§ TO DO
The records must be repeated exactly and in their entirety.

[Dataset entries]
======
-- ==== Sys2Proof/Machine/Ops.lean ====
section
/-! DEFINITION. The operations every meaning shares: what an issuing slot sees, its lanes and their checks (R329),
leaving a warp, taking a trap (R230 to R232), births and eartags (R71 to R77), regions and the pail (R160, R176, R239),
fences and markers (R167 to R169), watchpoints (R94), flags (R15). -/

namespace Sys2Proof.Machine

/-! ## The issuing slot -/

/-- What an issuing slot sees: its warp and the tables its members share. -/
structure Env where
  wk : Nat
  w : Warp
  crewId : Nat
  crew : Crew
  launch : Launch
  c : Context
  role : Nat
  handler : Bool
  deriving DecidableEq, Repr

/-- Core of a warp key. -/
def wkCore (wk : Nat) : Nat := wk / 16
/-- Quadrant of a warp key. -/
def wkQuad (wk : Nat) : Nat := wk / 4 % 4

/-- The slot at the issue port, if a formed warp stands there. -/
def State.env? (s : State) : Option Env :=
  match s.cur with
  | none => none
  | some wk =>
    match SMap.get? s.warps wk with
    | none => none
    | some w =>
      match w.members with
      | [] => none
      | u :: _ =>
        match s.thread? u with
        | none => none
        | some t =>
          match SMap.get? s.crews t.crew with
          | none => none
          | some cr =>
            match SMap.get? s.launches cr.launch, SMap.get? s.ctxs cr.ctx with
            | some l, some c => some ⟨wk, w, t.crew, cr, l, c, t.role, t.handler.isSome⟩
            | _, _ => none

/-- Control word 0 of the clause (R308). -/
def Warp.cw0 (w : Warp) : Word := w.words.getD 0 0
/-- Control word 1 of the clause (R309). -/
def Warp.cw1 (w : Warp) : Word := w.words.getD 1 0
/-- COUNT (R308). -/
def Warp.count (w : Warp) : Nat := (fld w.cw0 22 4).toNat
/-- RULE (R74). -/
def Env.rule (e : Env) : Nat := (fld e.w.cw0 20 2).toNat
/-- SETA (R308): the flag plus one, or 0. -/
def Env.seta (e : Env) : Nat := (fld e.w.cw0 12 4).toNat
/-- SETB (R308). -/
def Env.setb (e : Env) : Nat := (fld e.w.cw0 16 4).toNat
/-- FTZ (R309). -/
def Env.ftz (e : Env) : Bool := bit e.w.cw1 18
/-- The core of the warp. -/
def Env.core (e : Env) : Nat := wkCore e.wk
/-- The quadrant of the warp. -/
def Env.quad (e : Env) : Nat := wkQuad e.wk
/-- Code-space byte address of the slot's word (R13). -/
def Env.ipc (e : Env) : Nat := e.w.pc + 8 + 4 * e.w.slot
/-- SITE (R68): the word index modulo 32,768. -/
def Env.site (e : Env) : Nat := e.ipc / 4 % 32768
/-- The instruction word. -/
def Env.insn (e : Env) : Word := e.w.words.getD (e.w.slot + 2) 0
/-- CREW (R46, R68). -/
def Env.crewTag (e : Env) : Nat := e.crew.ord % 256

/-- The eartag SITE and CREW of an ordinary birth (R68, R69). -/
def siteTag (site crew : Nat) : Tag :=
  let v := site % 32768 * 256 + crew % 256
  if v ≤ 3 then BitVec.ofNat 24 (0x100 + v) else BitVec.ofNat 24 v

/-- This instruction's SITE and CREW (R74). -/
def Env.ownTag (e : Env) : Tag := siteTag e.site e.crewTag

/-- The flag an F bit attaches to (R15): SETA with F clear, SETB with F set. -/
def Env.flag (e : Env) (f : Bool) : Option Nat :=
  let c := if f then e.setb else e.seta
  if c = 0 then none else some (c - 1)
======
§ WRITTEN SOLUTION
-- ==== Sys2Proof/Machine/Ops.lean ====
section
/-! DEFINITION. The operations every meaning shares: what an issuing slot sees, its lanes and their checks (R329),
leaving a warp, taking a trap (R230 to R232), births and eartags (R71 to R77), regions and the pail (R160, R176, R239),
fences and markers (R167 to R169), watchpoints (R94), flags (R15). -/

namespace Sys2Proof.Machine

/-! ## The issuing slot -/

/-- What an issuing slot sees: its warp and the tables its members share. -/
structure Env where
  wk : Nat
  w : Warp
  crewId : Nat
  crew : Crew
  launch : Launch
  c : Context
  role : Nat
  handler : Bool
  deriving DecidableEq, Repr

/-- Core of a warp key. -/
def wkCore (wk : Nat) : Nat := wk / 16
/-- Quadrant of a warp key. -/
def wkQuad (wk : Nat) : Nat := wk / 4 % 4

/-- The slot at the issue port, if a formed warp stands there. -/
def State.env? (s : State) : Option Env :=
  match s.cur with
  | none => none
  | some wk =>
    match SMap.get? s.warps wk with
    | none => none
    | some w =>
      match w.members with
      | [] => none
      | u :: _ =>
        match s.thread? u with
        | none => none
        | some t =>
          match SMap.get? s.crews t.crew with
          | none => none
          | some cr =>
            match SMap.get? s.launches cr.launch, SMap.get? s.ctxs cr.ctx with
            | some l, some c => some ⟨wk, w, t.crew, cr, l, c, t.role, t.handler.isSome⟩
            | _, _ => none

/-- Control word 0 of the clause (R308). -/
def Warp.cw0 (w : Warp) : Word := w.words.getD 0 0
/-- Control word 1 of the clause (R309). -/
def Warp.cw1 (w : Warp) : Word := w.words.getD 1 0
/-- COUNT (R308). -/
def Warp.count (w : Warp) : Nat := (fld w.cw0 22 4).toNat
/-- RULE (R74). -/
def Env.rule (e : Env) : Nat := (fld e.w.cw0 20 2).toNat
/-- SETA (R308): the flag plus one, or 0. -/
def Env.seta (e : Env) : Nat := (fld e.w.cw0 12 4).toNat
/-- SETB (R308). -/
def Env.setb (e : Env) : Nat := (fld e.w.cw0 16 4).toNat
/-- FTZ (R309). -/
def Env.ftz (e : Env) : Bool := bit e.w.cw1 18
/-- The core of the warp. -/
def Env.core (e : Env) : Nat := wkCore e.wk
/-- The quadrant of the warp. -/
def Env.quad (e : Env) : Nat := wkQuad e.wk
/-- Code-space byte address of the slot's word (R13). -/
def Env.ipc (e : Env) : Nat := e.w.pc + 8 + 4 * e.w.slot
/-- SITE (R68): the word index modulo 32,768. -/
def Env.site (e : Env) : Nat := e.ipc / 4 % 32768
/-- The instruction word. -/
def Env.insn (e : Env) : Word := e.w.words.getD (e.w.slot + 2) 0
/-- CREW (R46, R68). -/
def Env.crewTag (e : Env) : Nat := e.crew.ord % 256

/-- The eartag SITE and CREW of an ordinary birth (R68, R69). -/
def siteTag (site crew : Nat) : Tag :=
  let v := site % 32768 * 256 + crew % 256
  if v ≤ 3 then BitVec.ofNat 24 (0x100 + v) else BitVec.ofNat 24 v

/-- This instruction's SITE and CREW (R74). -/
def Env.ownTag (e : Env) : Tag := siteTag e.site e.crewTag

/-- The flag an F bit attaches to (R15): SETA with F clear, SETB with F set. -/
def Env.flag (e : Env) (f : Bool) : Option Nat :=
  let c := if f then e.setb else e.seta
  if c = 0 then none else some (c - 1)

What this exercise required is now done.